# Endurance found - impressive stuff



## GMJ (Jun 24, 2014)

This caught my eye this morning...

https://www.bbc.com/news/science-environment-60662541


----------



## Pudsey_Bear (Sep 25, 2008)

To go with it


----------



## barryd (May 9, 2008)

That second video Kev shows an incredible story. How the hell they endured that is beyond me. Even more incredible and sad is that Shackleton died just five years later of a heart attack.


----------



## raynipper (Aug 4, 2008)

Daft game walking about in the snow. Bad enough in Yorks.

Ray.


----------



## Pudsey_Bear (Sep 25, 2008)

barryd said:


> That second video Kev shows an incredible story. How the hell they endured that is beyond me. Even more incredible and sad is that Shackleton died just five years later of a heart attack.

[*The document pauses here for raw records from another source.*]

/-- LSR and ASR by an immediate amount: a division by a power of two rounded down, unsigned and signed, an amount of 0
meaning 32. LSR #0 is the spec's decision D14 (assumption log 12). -/
def Obligations.RightShiftsByImmediate : Prop :=
  ∀ (n : BitVec 5) (rm : RegNum) (s : State),
    let v := s.reg rm
    let m := if n.toNat = 0 then 32 else n.toNat
    let l := shifterOperand (.shiftImm n .lsr rm) s
    let r := shifterOperand (.shiftImm n .asr rm) s
    l.value.toNat = v.toNat / 2 ^ m ∧ l.carry = v.getLsbD (m - 1) ∧
    r.value.toInt = v.toInt / (2 : Int) ^ m ∧ r.carry = v.getLsbD (m - 1)

/-- LSL and LSR by a register amount, and the amount 0 of every operator: the amount is the low byte of the register;
32 and more give the value 0 and the carry-out 0. -/
def Obligations.LogicalShiftsByRegister : Prop :=
  ∀ (rs rm : RegNum) (b : Bool) (s : State),
    let v := s.reg rm
    let n := (s.reg rs).toNat % 256
    let l := shifterOperand (.shiftReg rs b .lsl rm) s
    let r := shifterOperand (.shiftReg rs b .lsr rm) s
    (n = 0 → ∀ y, (shifterOperand (.shiftReg rs b y rm) s).value = v ∧
      (shifterOperand (.shiftReg rs b y rm) s).carry = s.flag .c) ∧
    l.value.toNat = v.toNat * 2 ^ n % 2 ^ 32 ∧ (0 < n → n < 32 → l.carry = v.getLsbD (32 - n)) ∧
    (32 ≤ n → l.carry = false) ∧
    r.value.toNat = v.toNat / 2 ^ n ∧ (0 < n → n < 32 → r.carry = v.getLsbD (n - 1)) ∧ (32 ≤ n → r.carry = false)

/-- ASR and ROR by a register amount: a signed division by a power of two rounded down for every amount, and a rotation
by the amount modulo 32, which is not RRX for 0 (the spec's C4 and decision D16, assumption log 12). -/
def Obligations.ArithmeticShiftAndRotateByRegister : Prop :=
  ∀ (rs rm : RegNum) (b : Bool) (s : State),
    let v := s.reg rm
    let n := (s.reg rs).toNat % 256
    let a := shifterOperand (.shiftReg rs b .asr rm) s
    let r := shifterOperand (.shiftReg rs b .ror rm) s
    a.value.toInt = v.toInt / (2 : Int) ^ n ∧ (0 < n → a.carry = v.getLsbD (min n 32 - 1)) ∧
    (∀ k < 32, r.value.getLsbD k = v.getLsbD ((k + n) % 32)) ∧ (0 < n → r.carry = r.value.getLsbD 31)

/-- The address resolver: the offset is the zero-extended immediate or the shifter's value for the same shift, the
direction adds or subtracts it modulo 2^32, and the index mode chooses the address and the writeback. -/
def Obligations.AddressResolverFollowsIndexMode : Prop :=
  ∀ (a : LsArgs) (s : State),
    (∀ n, a.offset = .imm n → (addressOffset a.offset s).toNat = n.toNat) ∧
    (∀ n y b rm, a.offset = .scaled n y b rm →
      addressOffset a.offset s = (shifterOperand (.shiftImm n y rm) s).value) ∧
    (a.u = true → (movedBase a s).toNat = ((s.reg a.rn).toNat + (addressOffset a.offset s).toNat) % 2 ^ 32) ∧
    (a.u = false →
      (movedBase a s).toNat = (2 ^ 32 + (s.reg a.rn).toNat - (addressOffset a.offset s).toNat) % 2 ^ 32) ∧
    (a.p = false → a.w = false → resolveAddress a s = .access (s.reg a.rn) (s.setReg a.rn (movedBase a s))) ∧
    (a.p = true → a.w = true → resolveAddress a s = .access (movedBase a s) (s.setReg a.rn (movedBase a s))) ∧
    (a.p = true → a.w = false → resolveAddress a s = .access (movedBase a s) s) ∧
    (a.p = false → a.w = true → resolveAddress a s = .unsupported)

Yes I thought some might like it, you have to admire the courage of men back then.


----------



## Drew (May 30, 2005)

In 2014 I along with fourteen others completed the 32 mile route that Shackleton took across South Georgia Island from Peggotty Camp across to Stromness Bay Whaling Station.


----------



## jiwawa (Jun 22, 2007)

I like my travels but I wouldn't like that!


----------



## JanHank (Mar 29, 2015)

They were certainly made of different stuff to what we are now.


----------



## GMJ (Jun 24, 2014)

JanHank said:


> They were certainly made of different stuff to what we are now.


Certainly were Jan.

The only snowflakes they came across came from the skies unlike today


----------



## Pudsey_Bear (Sep 25, 2008)

Yes you were too young to be there mate


boom tish.


----------



## GMJ (Jun 24, 2014)

Pudsey_Bear said:


> Yes you were too young to be there mate
> 
> boom tish.


Nah you lost me there mate tbh


----------



## Pudsey_Bear (Sep 25, 2008)

Think about it.


----------